Authorities have accused the summer camp’s leaders of delayed rescue attempts, failure to heed weather warnings and general negligence.

President Vladimir Putin expressed his “deepest condolences” and instructed the Investigative Committee to find those responsible, the TASS news agency reported Monday. The committee has opened a criminal case in connection with the incident.

Prime Minister Dmitry Medvedev said that the accident was a result of “egregious” criminal negligence, the Interfax news agency reported.

The deputy head of the Education and Science Ministry Veniamin Kaganov said that the camp leaders are responsible for the deaths, as they hired staff without appropriate training.

The Russian football team intended to wear mourning bands during their Euro Cup match against Wales on Monday, but UEFA denied their request.

Five people have been arrested since the incident, including the camp’s director. A group of children was on a rafting trip with four instructors when a storm overturned their boats.

Russian State Duma speaker Sergei Naryshkin called for a thorough investigation into the tragedy, adding that those responsible must be strictly punished, the RIA Novosti news agency reported Monday.

“My thoughts and feelings are with every one of those who encounter this terrible grief today,” Naryshkin said.

Spokesman for the Russian Investigative Committee Vladimir Markin commented on the incident, claiming that the instructors who were supposed to look after the children sought to “save their own skin.”

“How could anyone even entrust them with children’s lives?” Markin wrote on Twitter.

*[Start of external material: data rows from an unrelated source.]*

-- ==== Sys2Proof/Laws/Ops.lean ====
section
/-!
SUPPORT. One lemma for each shared operation, saying once what it can do: landing results, the counters, device memory,
raising and leaving a trap, ending a task, and issuing a word.
-/

namespace Sys2Proof.Machine

/-! ### Registers -/

/-- A result that lands is what its place reads as, and every other place reads as before. -/
theorem Group.reads_land (g : Group) (t u : Target) (w : Word) (ht : t.inLanes) (hu : u.inLanes)
    (hw : truthValue (t, w)) : (g.land t w).reads u = if u = t then w else g.reads u := by
  cases t with
  | v a b =>
    cases u with
    | v c d =>
      have h : (c * 64 + d = a * 64 + b) ↔ Target.v c d = Target.v a b := by
        simp only [Target.v.injEq, Target.inLanes] at *
        omega
      simp only [Group.land, Group.reads, Group.rdV, Tab.getD_set, h]
    | s _ | p _ _ | x _ _ => rw [if_neg (by simp)]; rfl
  | s a =>
    cases u with
    | s c => simp only [Group.land, Group.reads, Group.rdS, Tab.getD_set, Target.s.injEq]
    | v _ _ | p _ _ | x _ _ => rw [if_neg (by simp)]; rfl
  | p a b =>
    cases u with
    | p c d =>
      have hr : (g.land (.p a b) w).rdP c = if c = a then setBit (g.rdP a) b (w != 0#32) else g.rdP c := by
        simp only [Group.land, Group.rdP, Tab.getD_set]
      have h2 : (g.land (.p a b) w).reads (.p c d) = if ((g.land (.p a b) w).rdP c).getLsbD d then 1#32 else 0#32 := rfl
      rw [h2, hr]
      by_cases h : c = a
      · subst h
        rw [if_pos rfl, getLsbD_setBit _ _ _ _ hu]
        by_cases h1 : d = b
        · subst h1
          rw [if_pos rfl, if_pos rfl]
          rcases hw with h3 | h3 <;> subst h3 <;> rfl
        · have h3 : ¬ Target.p c d = Target.p c b := by simp [h1]
          rw [if_neg h1, if_neg h3]
          rfl
      · have h3 : ¬ Target.p c d = Target.p a b := by simp [h]
        rw [if_neg h, if_neg h3]
        rfl
    | v _ _ | s _ | x _ _ => rw [if_neg (by simp)]; rfl
  | x a b =>
    cases u with
    | x c d =>
      have h : (c * 64 + d = a * 64 + b) ↔ Target.x c d = Target.x a b := by
        simp only [Target.x.injEq, Target.inLanes] at *
        omega
      simp only [Group.land, Group.reads, Group.rdX, Tab.getD_set, h]
    | v _ _ | s _ | p _ _ => rw [if_neg (by simp)]; rfl

/-- Results that land at once: the last one to a place is what it reads as. -/
theorem Group.reads_landAll (g : Group) (ws : List (Target × Word)) (u : Target)
    (h : ∀ w ∈ ws, w.1.inLanes ∧ truthValue w) (hu : u.inLanes) (hn : (ws.map Prod.fst).Nodup) :
    (g.landAll ws).reads u = written ws u (g.reads u) := by
  induction ws generalizing g with
  | nil => rfl
  | cons w ws ih =>
    obtain ⟨t, x⟩ := w
    rw [List.map_cons, List.nodup_cons] at hn
    have h0 := h (t, x) (List.mem_cons_self ..)
    have h1 : g.landAll ((t, x) :: ws) = (g.land t x).landAll ws := rfl
    rw [h1, ih _ (fun w hw => h w (List.mem_cons_of_mem _ hw)) hn.2, Group.reads_land g t u x h0.1 hu h0.2]
    by_cases hut : u = t
    · subst hut
      have hf : ws.find? (fun w => w.1 = u) = none := by
        rw [List.find?_eq_none]
        intro w hw
        have h3 : w.1 ∈ ws.map Prod.fst := List.mem_map_of_mem hw
        have : w.1 ≠ u := fun h2 => hn.1 (h2 ▸ h3)
        simpa using this
      simp [written, hf]
    · have htu : ¬ t = u := fun h2 => hut h2.symm
      simp [written, hut, htu]

/-- In interlocked mode a fixed-latency result is there at once (R38); in native mode it lands after its slots (R35). -/
theorem Group.fixed_eq (g : Group) (native : Bool) (lat : Nat) (ws : List (Target × Word)) :
    g.fixed native lat ws =
      if native then { g with inflight := g.inflight ++ ws.map fun w => ⟨g.slot + lat, w.1, w.2⟩ } else g.landAll ws := rfl

/-- Landing changes registers, predicates and index registers only. -/
theorem Group.land_frame (g : Group) (t : Target) (w : Word) :
    g.land t w = { g with
      v := (g.land t w).v, s := (g.land t w).s
      lanes := { g.lanes with p := (g.land t w).lanes.p, x := (g.land t w).lanes.x } } := by
  cases t <;> rfl

theorem Group.landAll_frame (g : Group) (ws : List (Target × Word)) :
    g.landAll ws = { g with
      v := (g.landAll ws).v, s := (g.landAll ws).s
      lanes := { g.lanes with p := (g.landAll ws).lanes.p, x := (g.landAll ws).lanes.x } } := by
  induction ws generalizing g with
  | nil => rfl
  | cons w ws ih =>
    have h1 : g.landAll (w :: ws) = (g.land w.1 w.2).landAll ws := rfl
    rw [h1, ih, Group.land_frame g w.1 w.2]

/-! ### Counters (R243 to R245) -/

@[simp] theorem Group.cnt_count (g : Group) (c op : Nat) : (g.count c op).cnt c = g.cnt c + 1 := by
  simp [Group.cnt, Group.outs, Group.count, Tab.getD_set]

theorem Group.outs_count (g : Group) (c d op : Nat) :
    (g.count c op).outs d = if d = c then g.outs c ++ [(op, false)] else g.outs d := by
  simp [Group.outs, Group.count, Tab.getD_set]

/-- The eldest operation of a counter completes: the counter falls past it and the complete ones after it. -/
theorem Group.outs_complete (g : Group) (c op : Nat) (rest : List (Nat × Bool)) (h : Eldest g c op rest) :
    (g.complete c op).outs c = rest.dropWhile fun e => e.2 := by
  have h1 : (rest.map fun e => if e.1 = op then (op, true) else e) = rest := by
    conv_rhs => rw [← List.map_id rest]
    exact List.map_congr_left fun e he => by simp [h.once e he]
  simp only [Group.complete, Group.outs, Tab.getD_set, if_true]
  have h2 := h.first
  unfold Group.outs at h2
  rw [h2]
  simp [h1]

/-! ### Device memory -/

/-- Bytes written at places keep the one form of a memory. -/
theorem memWf_writeAt {m : Tab Byte} (base : Nat) (bs : Tab Byte) (h : Memory.wf m = true) :
    Memory.wf (writeAt m base bs) = true := by
  unfold writeAt
  induction bs generalizing m with
  | nil => exact h
  | cons b bs ih => exact ih (memWf_memWrite _ _ h)

theorem State.hbmWrite_wf (s : State) (a : Nat) (bs : List Byte) (h : Memory.wf s.hbm = true) :
    Memory.wf (s.hbmWrite a bs).hbm = true :=
  memWf_memWriteBytes a bs h

theorem State.rootWrite_wf (s : State) (base : Nat) (bytes : Tab Byte) (h : Memory.wf s.hbm = true) :
    Memory.wf (s.rootWrite base bytes).hbm = true :=
  memWf_writeAt base bytes h

/-- After reset device memory has its one form. -/
theorem State.reset_wf : Memory.wf State.reset.hbm = true := rfl

/-- A write through a table of places: the places named read as written, the others as before. -/
theorem memRead_writeAt (m : Tab Byte) (base a : Nat) (bs : Tab Byte) (hn : (bs.map Prod.fst).Nodup) :
    memRead Config.hbmFill (writeAt m base bs) a =
      if base ≤ a then Tab.getD bs (a - base) (memRead Config.hbmFill m a) else memRead Config.hbmFill m a := by
  unfold writeAt
  induction bs generalizing m with
  | nil => simp [Tab.getD]
  | cons b bs ih =>
    obtain ⟨k, x⟩ := b
    rw [List.map_cons, List.nodup_cons] at hn
    rw [List.foldl_cons, ih _ hn.2, memRead_memWrite]
    by_cases h : base ≤ a
    · simp only [h, if_true, Tab.getD, Tab.get?_cons]
      by_cases h1 : k = a - base
      · subst h1
        have h2 : Tab.get? bs (a - base) = none := by
          cases h3 : Tab.get? bs (a - base) with
          | none => rfl
          | some y => exact absurd (List.mem_map_of_mem (f := Prod.fst) (Tab.get?_mem h3)) hn.1
        have h4 : a = base + (a - base) := by omega
        simp [h2, ← h4]
      · have h4 : ¬ a = base + k := by omega
        simp [h1, h4]
    · have h4 : ¬ a = base + k := by omega
      simp [h, h4]

/-! ### Values on their way (R36) -/

/-- A value is sent: it is under way under the next operation number, and its registers are pending. -/
theorem State.sendVals_eq (s : State) (gid : Nat) (g : Group) (ws : List (Target × Word)) (h : ws ≠ []) :
    s.sendVals gid g ws =
      (s.fresh.2.setOps { s.ops with vals := Tab.set s.ops.vals s.nextId ⟨gid, ws⟩ },
        g.setPend s.nextId (dedup (ws.filterMap fun w => w.1.reg))) := by
  cases ws with
  | nil => exact absurd rfl h
  | cons w ws => rfl

theorem State.sendVals_hbm (s : State) (gid : Nat) (g : Group) (ws : List (Target × Word)) :
    (s.sendVals gid g ws).1.hbm = s.hbm := by
  cases ws <;> rfl

/-! ### Ending a task (R212, R356) -/

/-- A task that ends changes none of this. -/
theorem State.killLaunch_frame (s : State) (lid status : Nat) :
    (s.killLaunch lid status).hbm = s.hbm ∧ (s.killLaunch lid status).kennel.cells = s.kennel.cells ∧
    (s.killLaunch lid status).kennel.tags = s.kennel.tags ∧
    (s.killLaunch lid status).hub = s.hub ∧ (s.killLaunch lid status).ports = s.ports ∧
    (s.killLaunch lid status).dies = s.dies ∧
    (s.killLaunch lid status).tiles = s.tiles ∧ (s.killLaunch lid status).work.jobs = s.work.jobs ∧
    (s.killLaunch lid status).work.bundles = s.work.bundles ∧ (s.killLaunch lid status).ops.sfq = s.ops.sfq :=
  ⟨rfl, rfl, rfl, rfl, rfl, rfl, rfl, rfl, rfl, rfl⟩

@[simp] theorem State.killLaunch_hbm (s : State) (lid status : Nat) : (s.killLaunch lid status).hbm = s.hbm := rfl

/-- The launch's status is its first one. -/
theorem State.killLaunch_status (s : State) (lid status : Nat) (l : Launch)
    (h : Tab.get? s.work.launches lid = some l) :
    (Tab.get? (s.killLaunch lid status).work.launches lid).map Launch.status =
      some (some (l.status.getD status)) := by
  have h1 : (s.killLaunch lid status).work.launches = Tab.upd s.work.launches lid fun l =>
      if l.status.isNone then { l with status := some status } else l := rfl
  rw [h1, Tab.get?_upd, if_pos rfl, h]
  cases hs : l.status <;> simp [hs]

/-! ### Traps (R354 to R366) -/

@[simp] theorem State.enterTrap_hbm (s : State) (gid area : Nat) : (s.enterTrap gid area).hbm = s.hbm := by
  unfold State.enterTrap
  repeat' split
  all_goals rfl

/-- What moves images or save areas either waits, the state as it was, or happens and marks the segments accessed (R186,
R187). -/
theorem State.moved_cases (s t : State) : s.moved t = s ∨ ∃ ps, s.moved t = t.touch ps := by
  unfold State.moved
  dsimp only
  split
  · exact .inl rfl
  · exact .inr ⟨_, rfl⟩

/-- With nothing in retention it happens. -/
theorem State.moved_awake (s t : State) (h : s.retained = []) : ∃ ps, s.moved t = t.touch ps := by
  refine ⟨moveSegs s.groupSpots t.groupSpots, ?_⟩
  simp [State.moved, State.asleep, h]

theorem State.moved_hbm (s t : State) (h : t.hbm = s.hbm) : (s.moved t).hbm = s.hbm := by
  obtain e | ⟨ps, e⟩ := s.moved_cases t
  · rw [e]
  · rw [e]
    exact h

/-- Values land, their places being touched, or nothing happens (R186, R187). -/
theorem State.landing_cases (s t : State) (part : Nat → Bool) :
    s.landing t part = s ∨ ∃ ps, s.landing t part = t.touch ps := by
  unfold State.landing
  dsimp only
  split
  · exact .inl rfl
  · exact .inr ⟨_, rfl⟩

/-- With nothing in retention they land. -/
theorem State.landing_awake (s t : State) (part : Nat → Bool) (h : s.retained = []) :
    ∃ ps, s.landing t part = t.touch ps := by
  refine ⟨s.landSegs t part, ?_⟩
  simp [State.landing, State.asleep, h]

theorem State.landing_hbm (s t : State) (part : Nat → Bool) (h : t.hbm = s.hbm) : (s.landing t part).hbm = s.hbm := by
  obtain e | ⟨ps, e⟩ := s.landing_cases t part
  · rw [e]
  · rw [e]
    exact h

@[simp] theorem State.tryEnter_hbm (s : State) (gid : Nat) : (s.tryEnter gid).hbm = s.hbm := by
  unfold State.tryEnter
  split
  · rfl
  split
  · rfl
  dsimp only
  split
  · rfl
  apply State.moved_hbm
  split
  · simp
  · rw [State.enterTrap_hbm, State.pickBelow_hbm]

@[simp] theorem State.raise_hbm (s : State) (gid : Nat) (cl : Clause) (c : Cause) (word resume : Nat) (header : Bool) :
    (s.raise gid cl c word resume header).hbm = s.hbm := by
  unfold State.raise
  split
  · rfl
  dsimp only
  split
  · simp
  split
  · simp
  · rw [State.tryEnter_hbm]
    rfl

@[simp] theorem State.leaveTrap_hbm (s : State) (gid : Nat) (g : Group) (f : TrapFrame) :
    (s.leaveTrap gid g f).hbm = s.hbm := rfl

/-- A cause of a group outside a handler, whose launch has none: the record joins the job's faults and the task ends
(R356). -/
theorem State.raise_ends (s : State) (gid : Nat) (cl : Clause) (c : Cause) (word resume : Nat) (header : Bool) (g : Group)
    (h : Tab.get? s.groups gid = some g) (ht : g.trap = none) (hl : (s.launch? g).bind Launch.handler = none) :
    s.raise gid cl c word resume header =
      (s.updJob (s.jobOf g) fun j => { j with faults := j.faults ++ [s.record g cl c word resume g.dropped] }).killLaunch
        g.launch stGroup := by
  simp [State.raise, h, ht, hl]

/-- A cause of a group in its handler, or with a trap raised: both records join the faults and the task ends (R359). -/
theorem State.raise_again (s : State) (gid : Nat) (cl : Clause) (c : Cause) (word resume : Nat) (header : Bool)
    (g : Group) (f : TrapFrame) (h : Tab.get? s.groups gid = some g) (ht : g.trap = some f) :
    s.raise gid cl c word resume header =
      (s.updJob (s.jobOf g) fun j =>
        { j with faults := j.faults ++ [f.current, s.record g cl c word resume g.dropped] }).killLaunch
        g.launch stHandler := by
  simp [State.raise, h, ht]

/-- A cause of a group whose launch has a handler: its pending writes land, the trap is raised, and entered where an area is
free (R354, R357, R170). -/
theorem State.raise_takes (s : State) (gid : Nat) (cl : Clause) (c : Cause) (word resume : Nat) (header : Bool)
    (g : Group) (n : Nat) (h : Tab.get? s.groups gid = some g) (ht : g.trap = none)
    (hl : (s.launch? g).bind Launch.handler = some n) :
    s.raise gid cl c word resume header =
      (s.fresh.2.setGroup gid { g.flush with
        trap := some ⟨s.record g cl c word resume g.dropped,
          if resume = 0 then none else some { cl with
            pos := resume, skipBp := if c.code = 0x10 ∨ cl.skipBp = resume then resume else 0, reentry := true },
          header, s.nextId, false, none, g.flush.lanes, [], [], []⟩
        clause := none
        ctxwait := false }).tryEnter gid := by
  simp [State.raise, h, ht, hl, State.fresh]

He also claimed that the children sought to convince the instructors not to go rafting due to the “approaching storm,” but the instructors did not listen, the RIA Novosti news agency reported.

Vladimir Petrosyan, head of the Moscow Department of Social Protection, traveled to Karelia to assist with the investigation.

Petrosyan said that the company behind the incident has won a tender for summer camps for three years in a row thanks to their “interesting program,” the Echo Moskvy radio station reported.

“Children really liked this program, and they still do,” Petrosyan said in an interview with Echo Moskvy.

He also said that he met a father of one of the deceased children and claimed that he said “Children must learn how to run, how to jump and how to swim. Otherwise, what kind of children we will give Russia?”